To celebrate the City’s 109th birthday, Cortada was commissioned to create two site-specific murals for Miami City Hall, located at the former Pan American Airlines Terminal Building on Dinner Key. Then Mayor Manny Diaz and city commissioners unveiled the two murals capturing moments leading to the creation of Miami on July 28, 2005.
“The Incorporators: 1896” depicts Julia Tuttle and Henry Flagler surrounded by Flagler’s railroad and its workers, the orange blossoms Julia Tuttle sent Flagler to persuade him to bring the railroad to frost-proof South Florida, and the old pool hall where the 368 men – many of them black Bahamian immigrants – voted to create the City of Miami.

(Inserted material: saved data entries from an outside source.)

-- ==== Sys2Proof/Machine/Mailbox.lean ====
section
/-!
DEFINITION. Machine/Mailbox.lean: the commands of Roino by opcode (R441 to R457), their execution (R432 to R438, R561, R563), the mailbox doorbells
and the transport messages (R425, R430, R431), register writes, which may send a command, and the end of an invalidation (R271).
-/

namespace Sys2Proof.Machine

/-! ### The opcode table -/

/-- A command for secure and host channels. -/
def cmdSH (lay : Lay) (run : Hw → Nat → List Nat → Bytes → Done) : Cmd := ⟨true, true, false, false, lay, none, run⟩

/-- A command for secure, host and internal channels to Thimble. -/
def cmdSHI (lay : Lay) (run : Hw → Nat → List Nat → Bytes → Done) : Cmd := ⟨true, true, true, false, lay, none, run⟩

/-- A command for secure channels. -/
def cmdS (lay : Lay) (run : Hw → Nat → List Nat → Bytes → Done) : Cmd := ⟨true, false, false, false, lay, none, run⟩

/-- A command for host channels. -/
def cmdH (lay : Lay) (run : Hw → Nat → List Nat → Bytes → Done) : Cmd := ⟨false, true, false, false, lay, none, run⟩

/-- A command that Sage serves. -/
def cmdSage (host : Bool) (lay : Lay) (run : Hw → Nat → List Nat → Bytes → Done) : Cmd := ⟨true, host, false, host, lay, none, relayed run⟩

/-- Groups 0x01 to 0x04 (R441, R443 to R445). -/
def cmdLow (op : Nat) : Option Cmd :=
  match op with
  | 0x0100 => some (cmdSHI [] cmdDevIdentify)
  | 0x0101 => some (cmdSHI [] cmdDevStatus)
  | 0x0102 => some (cmdSH [(1, 1)] cmdDevReset)
  | 0x0103 => some ⟨true, true, false, false, [(4, 1), (2, 1), (2, 1)], some 1, cmdDevWriteIn⟩
  | 0x0104 => some (cmdSH [(4, 1)] cmdDevReadOut)
  | 0x0200 => some (cmdSH [(1, 1)] cmdImgInfo)
  | 0x0201 => some (cmdSH [(1, 1)] cmdImgErase)
  | 0x0202 => some ⟨true, true, false, false, [(1, 1), (1, 1), (2, 1), (4, 1)], some 2, cmdImgWrite⟩
  | 0x0203 => some (cmdSH [(1, 1), (1, 3), (4, 1)] cmdImgCommit)
  | 0x0204 => some (cmdSH [(2, 1)] cmdImgCfgGet)
  | 0x0205 => some ⟨true, false, false, false, [(2, 1), (2, 1), (4, 1)], some 1, cmdImgCfgSet⟩
  | 0x0206 => some (cmdS [(2, 1)] cmdImgCfgDefault)
  | 0x0300 => some (cmdSHI [] cmdPwrStatus)
  | 0x0301 => some (cmdSH [(1, 1)] cmdPwrClockCap)
  | 0x0302 => some (cmdS [] cmdPwrStandby)
  | 0x0303 => some (cmdS [(1, 1), (1, 1)] cmdPwrDomain)
  | 0x0400 => some (cmdSH [(4, 4), (4, 1)] cmdJobSetKey)
  | 0x0401 => some (cmdSH [(4, 1), (4, 1), (8, 1), (1, 1)] cmdJobSetBinding)
  | 0x0402 => some (cmdSH [(1, 1), (1, 1), (8, 1), (8, 1), (8, 1), (8, 1), (8, 1)] cmdJobSetBases)
  | 0x0403 => some (cmdSH [(4, 1)] cmdJobEnable)
  | 0x0404 => some (cmdSH [(4, 1), (1, 1)] cmdJobQuiesce)
  | 0x0405 => some (cmdSH [(2, 1)] cmdJobTapeGet)
  | 0x0406 => some (cmdSH [(2, 1), (1, 1), (4, 1)] cmdJobTapeSet)
  | _ => none

/-- Groups 0x05 to 0x08 (R447 to R449, R451). -/
def cmdMid (op : Nat) : Option Cmd :=
  match op with
  | 0x0500 => some (cmdS [(1, 1), (1, 1), (1, 1)] cmdTopoSetCoord)
  | 0x0501 => some (cmdSH [(8, 1), (4, 1)] cmdTopoLoadPlan)
  | 0x0502 => some (cmdSHI [] cmdTopoStatus)
  | 0x0503 => some (cmdSH [(2, 1)] cmdTopoPeer)
  | 0x0600 => some (cmdSH [(8, 1), (8, 1)] cmdLinkEnable)
  | 0x0601 => some (cmdSHI [(1, 1)] cmdLinkStatus)
  | 0x0602 => some (cmdS [(1, 1)] cmdLinkLaserFactory)
  | 0x0700 => some (cmdSH [(1, 1), (1, 1)] cmdMemRetrain)
  | 0x0701 => some (cmdSH [(1, 1), (1, 1), (1, 1), (1, 1), (1, 1), (1, 1)] cmdMemMargin)
  | 0x0702 => some (cmdSH [(1, 1), (1, 1), (1, 1)] cmdMemMarginResult)
  | 0x0703 => some (cmdSH [(1, 1), (1, 1)] cmdMemStackState)
  | 0x0704 => some (cmdSH [(1, 1), (1, 1)] cmdMemMapout)
  | 0x0705 => some (cmdS [(1, 1)] cmdMemMapoutClear)
  | 0x0706 => some (cmdSH [(1, 1), (1, 1), (8, 1)] cmdMemRegion)
  | 0x0707 => some (cmdSH [(8, 1), (8, 1), (8, 1), (2, 1), (1, 1), (1, 1)] cmdMemMap)
  | 0x0708 => some (cmdSH [(8, 1), (8, 1)] cmdMemUnmap)
  | 0x0709 => some (cmdSH [(2, 1), (2, 1), (8, 1), (8, 1)] cmdMemPeerWindow)
  | 0x070A => some (cmdH [(2, 1), (8, 1), (8, 1)] cmdMemHostWindow)
  | 0x070B => some (cmdSH [(2, 1), (2, 1), (1, 1), (8, 1), (8, 1)] cmdMemLend)
  | 0x070C => some (cmdSH [(8, 1), (4, 1)] cmdMemInval)
  | 0x070D => some (cmdSH [(2, 1), (1, 1)] cmdMemFaultResp)
  | 0x0800 => some (cmdSH [(2, 1), (1, 1)] cmdQCtxCtl)
  | 0x0801 => some (cmdSH [(1, 1), (1, 1)] cmdQQueueCtl)
  | _ => none

/-- Groups 0x09 to 0x0D (R452, R454 to R457). -/
def cmdHigh (op : Nat) : Option Cmd :=
  match op with
  | 0x0900 => some (cmdSH [(8, 1)] cmdSnapSetBase)
  | 0x0901 => some (cmdSH [(2, 1), (1, 1)] cmdSnapLend)
  | 0x0902 => some (cmdSH [] cmdSnapWithdraw)
  | 0x0903 => some (cmdSH [(2, 1)] cmdSnapSuccessor)
  | 0x0904 => some (cmdSH [(2, 1), (1, 1), (8, 16)] cmdSnapBindBuddy)
  | 0x0905 => some (cmdSH [(8, 1), (8, 1), (8, 1), (8, 1), (4, 1), (2, 1), (1, 1), (8, 1), (8, 1), (8, 1)] cmdSnapBindNvme)
  | 0x0906 => some (cmdSHI [] cmdSnapSlots)
  | 0x0907 => some (cmdSH [(1, 1)] cmdSnapUnbind)
  | 0x0908 => some (cmdSH [] cmdSnapBuddyLost)
  | 0x0909 => some (cmdSH [(1, 1), (1, 1), (1, 1), (1, 1), (2, 1), (1, 1), (2, 1), (8, 16)] cmdSnapRestore)
  | 0x0A00 => some (cmdSH [] cmdSecGetId)
  | 0x0A01 => some (cmdSH [(1, 32), (4, 1)] cmdSecQuote)
  | 0x0A02 => some (cmdSH [(4, 1)] cmdSecEnrol)
  | 0x0B00 => some (cmdSHI [(4, 4), (4, 1), (4, 1), (2, 1), (2, 1), (4, 1), (8, 1)] cmdDiagChervil)
  | 0x0B01 => some (cmdSHI [(4, 1), (1, 1)] cmdDiagRegRead)
  | 0x0B02 => some (cmdS [(4, 1), (1, 1), (8, 1)] cmdDiagRegWrite)
  | 0x0B03 => some (cmdSH [(2, 1)] cmdDiagEngineMap)
  | 0x0B04 => some (cmdSH [(2, 1)] cmdDiagLoopback)
  | 0x0C00 => some (cmdH [(8, 1), (1, 1), (1, 1)] cmdEvtRing)
  | 0x0C01 => some (cmdSHI [(4, 1), (1, 1)] cmdEvtRead)
  | 0x0C02 => some (cmdSH [(1, 1), (1, 1), (4, 1)] cmdEvtFilter)
  | 0x0D00 => some (cmdSage true [(1, 1), (1, 1)] cmdSageSensors)
  | 0x0D01 => some (cmdSage true [] cmdSagePins)
  | 0x0D02 => some (cmdSage false [(1, 1), (1, 1), (2, 1)] cmdSageSetThresh)
  | 0x0D03 => some (cmdSage true [(1, 1)] cmdSageLaser)
  | _ => none

/-- The command of an opcode (R440). -/
def cmdOf (op : Nat) : Option Cmd := if op < 0x500 then cmdLow op else if op < 0x900 then cmdMid op else cmdHigh op

/-- Whether a command is permitted on a channel (R440). -/
def Cmd.on (c : Cmd) (ch : Nat) : Bool := if ch < 4 then c.s else if ch < 12 then c.h else if ch < 14 then c.g else c.i

/-- The opcodes that recovery executes (R438). -/
def inRecovery (op : Nat) : Bool := op = 0x0100 || op = 0x0101 || op / 256 = 2 || op = 0x0C01 || op = 0x0B01

/-! ### Execution -/

/-- A request's header fields. -/
def reqOp (b : Bytes) : Nat := fieldLE b 0 2
def reqSeq (b : Bytes) : Nat := fieldLE b 2 2
def reqLen (b : Bytes) : Nat := fieldLE b 6 2

/-- The payload of a request. -/
def reqPayload (b : Bytes) : Bytes := (b.drop 16).take (reqLen b)

/-- What a request's fields give, by the codes of R561 in order: a command with its fields and trailing bytes, or the code. -/
def judge (recovery : Bool) (ch : Nat) (b : Bytes) : Except Nat (Cmd × List Nat × Bytes) :=
  match cmdOf (reqOp b) with
  | none => .error rcBADOP
  | some c =>
    let p := reqPayload b
    let fixed := laySize c.lay
    let args := layArgs c.lay p
    let n := match c.var with
      | some i => args.getD i 0
      | none => 0
    if recovery && !inRecovery (reqOp b) then .error rcRECOVERY
    else if !c.on ch then .error rcDENIED
    else if 240 < reqLen b || reqLen b ≠ fixed + n then .error rcLENGTH
    else if fieldLE b 4 2 ≠ 0 || leNat ((b.drop 8).take 8) ≠ 0 || layPack c.lay p ≠ p.take fixed then .error rcPARAM
    else .ok (c, args, p.drop fixed)

/-- The acknowledgement (R433): MB_ACK and ASTATE; MSI-X vector 66 for a host channel (R461). -/
def Hw.mbAck (h : Hw) (c seq rc : Nat) : Hw :=
  let h := (((h.set (F.ACK_SEQ c) seq).set (F.MB_RC c) rc).set (F.MB_ASTATE c) 2).set (F.MB_CMDS c) ((h.get (F.MB_CMDS c) + 1) % 2 ^ 32)
  if 4 ≤ c && c ≤ 11 && h.flag F.MB_IRQ_EN then h.msix 66 else h

/-- The bytes of a response (R427): to the request with header b; with REPLAYED or not. -/
def respBytes (b : Bytes) (r : Resp) (replay : Bool) : Bytes :=
  b.take 4 ++ natLE 2 (1 + 2 * replay.toNat + 4 * (decide (r.op ≠ 0)).toNat) ++ natLE 2 r.payload.length ++ natLE 2 r.rc ++ natLE 2 0 ++ natLE 4 r.op ++ r.payload

/-- Put a response into the buffer. -/
def Hw.mbRespond (h : Hw) (c : Nat) (b : Bytes) (r : Resp) (replay : Bool) : Hw :=
  h.updChan c (fun k => { k with buf := respBytes b r replay ++ k.buf.drop (16 + r.payload.length), last := some (b.take (16 + reqLen b), r) })

/-- End the command of a channel with a response (R433). -/
def Hw.mbFinish (h : Hw) (c : Nat) (r : Resp) : Hw :=
  let b := (h.chan c).buf
  (h.mbRespond c b r false).mbAck c (reqSeq b) r.rc

/-- The stored response, if the request is a replay (R434). -/
def Hw.mbReplay (h : Hw) (c : Nat) : Option Resp :=
  let b := (h.chan c).buf
  match (h.chan c).last with
  | some (q, r) => if q = b.take (16 + reqLen b) && reqSeq b = h.get (F.ACK_SEQ c) then some r else none
  | none => none

/-- Execute a channel's command: in recovery any channel but 4 is acknowledged by the AON logic (R438), a replay gives the stored response (R434). -/
def Hw.mbRun (h : Hw) (c : Nat) : Hw :=
  let b := (h.chan c).buf
  if h.flag F.SEC_RECOVERY && c ≠ 4 then h.mbAck c (reqSeq b) rcRECOVERY
  else
    match h.mbReplay c with
    | some r => (h.mbRespond c b r true).mbAck c (reqSeq b) r.rc
    | none =>
      match judge (h.flag F.SEC_RECOVERY) c b with
      | .error rc => h.mbFinish c ⟨rc, [], 0⟩
      | .ok (k, args, tail) =>
        if h.mb.standby then h.mbFinish c ⟨rcSTATE, [], 0⟩
        else
          match k.run h c args tail with
          | (h, some r) => h.mbFinish c r
          | (h, none) => h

“First Encounter: 1566” illustrates Pedro Menendez de Aviles landing at the edge of a mangrove forest on the north bank of the Miami River. Upon spotting Menendez unfurl his flag, a young Tequesta releases leaves into the winds of change that have brought a Spanish galleon to his shores.
Cortada stated that he created these two murals to educate residents about their City’s history and its multicultural origins.
“By learning about our past,” he said, “we can build a future filled with mutual respect and understanding.”
On Earth Day 2008, Xavier Cortada had a Royal Palm tree planted at the very location of Miami’s incorporation on July 28, 1896. The site-specific public art piece, “Incorporation Palm,” is a green and living monument that honors the Incorporators who brought the city to life and the “Reincorporators” who follow and work to keep it growing.
Funded by the Knight Foundation, Cortada’s conceptual piece marks the city’s birthplace by bringing the city’s seal to life:
“[The] corporate seal of this municipality shall be as follows: A round seal two inches in diameter, with the words ‘The City of Miami’ arranged in a semicircular form, constituting the border around the base and the design of the Royal Palm tree in an upright position in the center of the seal, with the inscription ‘Incorporated 1896’ inserted just below the center of the seal.”
Become a Reincorporator:
Now in 2021, the city celebrates its 125th anniversary and Cortada invites residents to commit themselves to building a better Miami. Envision yourself in the shoes of an original incorporator and build on their legacy. How will you work to make Miami a better place?
“Incorporation Palm” performance: Honorable Ursula Ungaro, US District Court Judge, and Thelma Vernell Anderson Gibson, community leader, were two of four participants who activated the art piece on the 112th anniversary of the City’s incorporation.